*Problem details*
For the entries below, print exactly the lines between the line holding "let s := s.restartData" and the line holding "if !s.anyUp &&", inclusive, and nothing else.
==== Records for processing
-- ==== Sys2Proof/Machine/Links.lean ====
section
/-! DEFINITION. The links (R313 to R360): downlink receiver, fast commands, lanes, the order of frames, replay and
acknowledgement, result frames, pauses and stalls. -/

namespace Sys2Proof.Machine

open Sys2Proof

/-! ### Lanes (R329, R336) -/

/-- The part and the power state use the lane (R6, R329, R356). -/
def State.usedLane (s : State) (l : Nat) : Bool := decide (l < s.nLanes) && (!s.lk.darkRate || decide (l = 0))

/-- Lanes work in pairs: Bracket mode at full rate (R336, R357). -/
def State.pairs (s : State) : Bool := s.bracket && !s.lk.darkRate

/-- The lane that holds the frames of a lane: the even one of its pair (R336). -/
def State.leadOf (s : State) (l : Nat) : Nat := if s.pairs then l - l % 2 else l

/-- Lanes that hold frames. -/
def State.leads (s : State) : List Nat := (List.range 8).filter (fun l => s.usedLane l && decide (s.leadOf l = l))

/-- Lane `l`. -/
def State.lane (s : State) (l : Nat) : Lane := mapGet (fun _ => {}) s.lk.lanes l

/-- Change lane `l`. -/
def State.modLane (s : State) (l : Nat) (f : Lane → Lane) : State :=
  { s with lk := { s.lk with lanes := mapSet (fun _ => {}) s.lk.lanes l (f (s.lane l)) } }

/-- State of a lane: one that is not used, or held in POR or RESET_N, is in electrical idle (R329, R494). -/
def State.laneSt (s : State) (l : Nat) : LaneState :=
  if s.usedLane l && !(decide (s.phase = .porHeld) || decide (s.phase = .rstHeld)) then (s.lane l).st else .idleElec

/-- A lane, or one lane of its pair, is UP. -/
def State.leadUp (s : State) (l : Nat) : Bool :=
  decide (s.laneSt l = .up) || (s.pairs && decide (s.laneSt (l + 1) = .up))

/-- Some lane is UP. -/
def State.anyUp (s : State) : Bool := s.leads.any s.leadUp

/-- The lanes of a lead lane. -/
def State.members (s : State) (l : Nat) : List Nat := if s.pairs then [l, l + 1] else [l]

/-- Replay words of a frame: header, payload and trailer for classes 0x02 to 0x07, none for events (R344, R358). -/
def Frame.replayWords (f : Frame) : Nat := if f.cls = 1 then 0 else f.words.length + 2

/-- Words of the replay memory in use (R344, R358). -/
def State.replayUsed (s : State) : Nat :=
  (s.lk.lanes.map (fun p => (p.2.unack.map (fun u => u.frame.replayWords)).sum)).sum

/-! ### Blocks (R327 to R329) -/

/-- A block on an uplink lane: its two-bit sync header and its 64 bits (R327). -/
structure Block where
  sync : BitVec 2
  bits : W64
  deriving DecidableEq, Repr

/-- A data block carries one word of a link frame (R327). -/
def dataBlock (w : W64) : Block := ⟨0b01, w⟩

/-- The IDLE control block (R327). -/
def idleBlock : Block := ⟨0b10, 0x2D⟩

/-- The TRAIN control block of a lane at a rate: 1 for 25.6, 2 for 12.8, 3 for 1.25 Gb/s (R327). -/
def trainBlock (lane rate : Nat) : Block := ⟨0b10, rec64 [(0, 8, 0x4B), (8, 8, lane), (16, 8, rate)]⟩

/-- RATE of the TRAIN blocks at the present rate of the part (R313, R327). -/
def State.rateCode (s : State) : Nat :=
  if s.lk.darkRate then 3 else match s.part with
    | .t1024 => 1
    | .t256 => 2

/-- What a lane sends while no frame goes out on it: TRAIN blocks in TRAIN, IDLE blocks in UP, nothing in DOWN and in
electrical idle (R328, R329, R354). -/
def State.restBlock (s : State) (l : Nat) : Option Block :=
  match s.laneSt l with
  | .train => some (trainBlock l s.rateCode)
  | .up => some idleBlock
  | .down => none
  | .idleElec => none

/-- The blocks of a frame on a lane: the IDLE block that the lane owes, then header, payload and trailer as consecutive data
blocks (R328 to R330, R346). -/
def Lane.frameBlocks (x : Lane) (f : Frame) (lseq : Nat) : List Block :=
  (if x.idle then [idleBlock] else []) ++ (f.sentWords lseq).map dataBlock

/-- How many blocks a frame of `n` payload words takes on the lane. -/
def Lane.blockCount (x : Lane) (n : Nat) : Nat := n + 2 + b2n x.idle

/-- Slots that a lane takes for `n` blocks, 66 bits each (R313, R327). -/
def State.txSlots (s : State) (n : Nat) : Nat :=
  if s.lk.darkRate then (n * 66 + 9) / 10
  else match s.part with
    | .t1024 => (n * 165 + 511) / 512
    | .t256 => (n * 165 + 255) / 256

/-- Slot age at which a lane's transmitter is free. -/
def Lane.free (x : Lane) : Nat := (x.unack.map (·.sent)).foldl max 0

/-! ### Stream restart (R500, R501) -/

/-- A restart marker. -/
def isRestart (w : Wait) : Bool :=
  match w.words with
  | [v] => decide (recType v = 4) && decide (recCode v = 6)
  | _ => false

/-- The marker of a reset now. -/
def State.restartWord (s : State) (cause tile eng : Nat) : W64 := restartMarker cause tile eng s.tb.epoch s.boot

/-- Put a restart frame ahead of every other new frame of a stream, behind earlier restart frames. -/
def State.restartOn (s : State) (cls idx : Nat) (v : W64) : State :=
  let x := s.stream cls idx
  s.setStream cls idx { x with wait := x.wait.takeWhile isRestart ++ { words := [v] } :: x.wait.dropWhile isRestart }

/-- Restart frames on the streams of classes 0x03 to 0x07. -/
def State.restartTier1 (s : State) (v : W64) : State := forKeys [3, 4, 5, 6, 7] (fun c s => s.restartOn c 0 v) s

/-- Restart frames on the event stream and the result streams in use. -/
def State.restartData (s : State) (v : W64) : State :=
  forKeys s.resultIndices (fun i s => s.restartOn 2 i v) (s.restartOn 1 0 v)

/-- The restart frames of a reset; streams whose frames of POR or RESET_N are still to come get none of their own. -/
def State.restartAll (s : State) (cause tile eng : Nat) : State :=
  let v := s.restartWord cause tile eng
  let s := if s.lk.restartOwed.isNone then s.restartTier1 v else s
  if s.lk.lateRestart.isNone then s.restartData v else s

/-- The image comes into force: event and result streams get their restart frames of POR or RESET_N. -/
def State.imageRestart (s : State) : State :=
  match s.lk.lateRestart with
  | some c =>
    let s := s.restartData (s.restartWord c 0 0)
    { s with lk := { s.lk with lateRestart := none } }
  | none => s

/-- EPOCH of a restart marker is the one in force when it is sent (R501). -/
def State.atSending (s : State) (w : W64) : W64 :=
  if recType w = 4 ∧ recCode w = 6 then (w &&& ~~~(0x000003C000000000 : W64)) ||| (BitVec.ofNat 64 s.tb.epoch <<< 38) else w

/-! ### Lane changes (R329, R347, R354) -/

/-- Every unacknowledged frame of a lane that was not UP waits to be resent, a wait that counts for no stall (R347, R351). -/
def Lane.resendAll (x : Lane) : Lane := { x with unack := x.unack.map (fun u => { u with waiting := true, exempt := true }) }

/-- One IDLE block, then a resend from an LSEQ on (R346). -/
def Lane.resendFrom (x : Lane) (ge : Nat → Bool) : Lane :=
  { x with unack := x.unack.map (fun u => if ge u.lseq then { u with waiting := true } else u), idle := true }

/-- The host is reachable again: the first UP lane ends LINKDOWN, sends the restart frames that POR or RESET_N owes, and
delivers the empty notices held for the host (R311, R465, R500). -/
def State.linkUp (s : State) : State :=
  if !s.anyUp then s
  else
    let s := match s.lk.restartOwed with
      | some c => s.restartTier1 (s.restartWord c 0 0)
      | none => s
    let s := if s.lk.hostReset then
        forKeys ((List.range 96).filter (fun ch => hostSends ch && (s.slot ch).held)) (fun ch s =>
          (s.notice ch true).setSlot ch { s.slot ch with held := false }) s
      else s
    { s with lk := { s.lk with linkDown := false, restartOwed := none, hostReset := false } }

/-- Put a lane into a state. -/
def State.putLane (s : State) (l : Nat) (st : LaneState) : State := s.modLane l (fun x => { x with st := st })

/-- The uplink retrains when no lane is UP any more, once it has been UP (R311). -/
def State.noteDown (s : State) : State :=
  if !s.anyUp && s.lk.restartOwed.isNone then { s with lk := { s.lk with linkDown := true } } else s

/-- Every used lane goes to TRAIN, or to DOWN while the link PLL is unlocked (R329, R355, R359). -/
def State.trainAll (s : State) : State :=
  (forKeys ((List.range 8).filter s.usedLane) (fun l s => s.putLane l (if s.lk.pllLock then .train else .down)) s).noteDown

/-! ### Refused fast commands, responses (R318, R326) -/

/-- A fast command is refused (R318). -/
def State.refuseFast (s : State) : State := { s with lk := { s.lk with dnRefused := satAdd 65535 s.lk.dnRefused 1 } }

/-- Answer a control frame (R324, R326, R358). -/
def State.respond (s : State) (h : CtlHead) (status first : Nat) (data : List W64) : State :=
  let s := s.sendOwn 4 0 (responseRecord h.tag.toNat h.op.toNat status h.len.toNat first :: data)
  if status = 0 then s
  else { s with lk := { s.lk with cfCnt := satAdd 65535 s.lk.cfCnt 1, cfStatus := status, cfTag := h.tag.toNat } }

/-- A frame cut by a link reset or a device soft reset is answered once with status 2 (R324). -/
def State.cutFrame (s : State) : Option CtlHead → State
  | some h => s.respond h 2 1023 []
  | none => s

/-! ### Pauses and stalls (R349 to R351) -/

/-- FCI input `k` maps the stream (R349). -/
def State.fciMaps (s : State) (k cls idx : Nat) : Bool :=
  if cls = 1 then bit (s.rv (0x3040 + 16 * k)) 0
  else decide (cls = 2) && (if idx % 64 < 32 then bit (s.rv (0x3044 + 16 * k)) (idx % 64) else bit (s.rv (0x3048 + 16 * k)) (idx % 64 - 32))

/-- FCI input `k` maps some stream. -/
def State.fciMapsAny (s : State) (k : Nat) : Bool :=
  bit (s.rv (0x3040 + 16 * k)) 0 || decide (s.rv (0x3044 + 16 * k) ≠ 0) || decide (s.rv (0x3048 + 16 * k) ≠ 0)

/-- The slot age at which FCI input `k` rose, while it is high. -/
def State.fciHigh (s : State) (k : Nat) : Option Nat := mapGet (fun _ => none) s.lk.fci k

/-- The pause of a stream: the slot age at which its duration expires. -/
def State.pauseOf (s : State) (cls idx : Nat) : Option Nat := mapGet (fun _ => none) s.lk.paused (streamKey cls idx)

/-- The stream is paused (R349, R350). -/
def State.isPaused (s : State) (cls idx : Nat) : Bool :=
  (s.pauseOf cls idx).isSome || (List.range 4).any (fun k => (s.fciHigh k).isSome && s.fciMaps k cls idx)

/-- A frame is unacknowledged more than 50 µs after its latest transmission, on a lane that is UP, and does not wait because
its lane was not (R351). -/
def State.ackLate (s : State) : Bool :=
  s.leads.any (fun l => s.leadUp l && (s.lane l).unack.any (fun u => !u.exempt && decide (u.sent + 6250 < s.tb.age)))

/-- A stall condition holds (R351). -/
def State.stallNow (s : State) : Bool :=
  s.ackLate || s.lk.paused.any (fun p => match p.2 with
    | some a => decide (a < s.tb.age)
    | none => false) ||
  (List.range 4).any (fun k => s.fciMapsAny k && (match s.fciHigh k with
    | some a => decide (a + s.fld (0x3040 + 16 * k) 31 16 * 125 < s.tb.age)
    | none => false))

/-- A stall starts: it is counted and the stall event is raised (R351). -/
def State.stall (s : State) : State :=
  if s.stallNow && s.lk.stallAge.isNone then
    ({ s with lk := { s.lk with stallAge := some s.tb.age, stalls := satAdd 65535 s.lk.stalls 1 } }).raise (chipSrc 13)
  else s

/-- R333 issues the stream on the part, with its configuration (R350). -/
def State.issued (s : State) (cls idx : Nat) : Bool :=
  if cls = 1 then decide (idx = 0)
  else decide (cls = 2) && (if idx < 64 then decide (idx < s.nTiles) else decide (idx < 64 + s.nTiles) && s.packOn (idx - 64))

/-! ### Result frames (R337 to R342) -/

/-- The payload of a result frame: code bytes fill whole words, unused bytes 0 (R341). -/
def OpenFrame.payload (f : OpenFrame) : List W64 :=
  f.words ++ ((List.range ((f.bytes.length + 7) / 8)).map (fun k => BitVec.ofNat 64 (leNat ((f.bytes.drop (8 * k)).take 8))))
========
*Solution below*
    let s := s.restartData (s.restartWord c 0 0)
    { s with lk := { s.lk with lateRestart := none } }
  | none => s

/-- EPOCH of a restart marker is the one in force when it is sent (R501). -/
def State.atSending (s : State) (w : W64) : W64 :=
  if recType w = 4 ∧ recCode w = 6 then (w &&& ~~~(0x000003C000000000 : W64)) ||| (BitVec.ofNat 64 s.tb.epoch <<< 38) else w

/-! ### Lane changes (R329, R347, R354) -/

/-- Every unacknowledged frame of a lane that was not UP waits to be resent, a wait that counts for no stall (R347, R351). -/
def Lane.resendAll (x : Lane) : Lane := { x with unack := x.unack.map (fun u => { u with waiting := true, exempt := true }) }

/-- One IDLE block, then a resend from an LSEQ on (R346). -/
def Lane.resendFrom (x : Lane) (ge : Nat → Bool) : Lane :=
  { x with unack := x.unack.map (fun u => if ge u.lseq then { u with waiting := true } else u), idle := true }

/-- The host is reachable again: the first UP lane ends LINKDOWN, sends the restart frames that POR or RESET_N owes, and
delivers the empty notices held for the host (R311, R465, R500). -/
def State.linkUp (s : State) : State :=
  if !s.anyUp then s
  else
    let s := match s.lk.restartOwed with
      | some c => s.restartTier1 (s.restartWord c 0 0)
      | none => s
    let s := if s.lk.hostReset then
        forKeys ((List.range 96).filter (fun ch => hostSends ch && (s.slot ch).held)) (fun ch s =>
          (s.notice ch true).setSlot ch { s.slot ch with held := false }) s
      else s
    { s with lk := { s.lk with linkDown := false, restartOwed := none, hostReset := false } }

/-- Put a lane into a state. -/
def State.putLane (s : State) (l : Nat) (st : LaneState) : State := s.modLane l (fun x => { x with st := st })

/-- The uplink retrains when no lane is UP any more, once it has been UP (R311). -/
def State.noteDown (s : State) : State :=
  if !s.anyUp && s.lk.restartOwed.isNone then { s with lk := { s.lk with linkDown := true } } else s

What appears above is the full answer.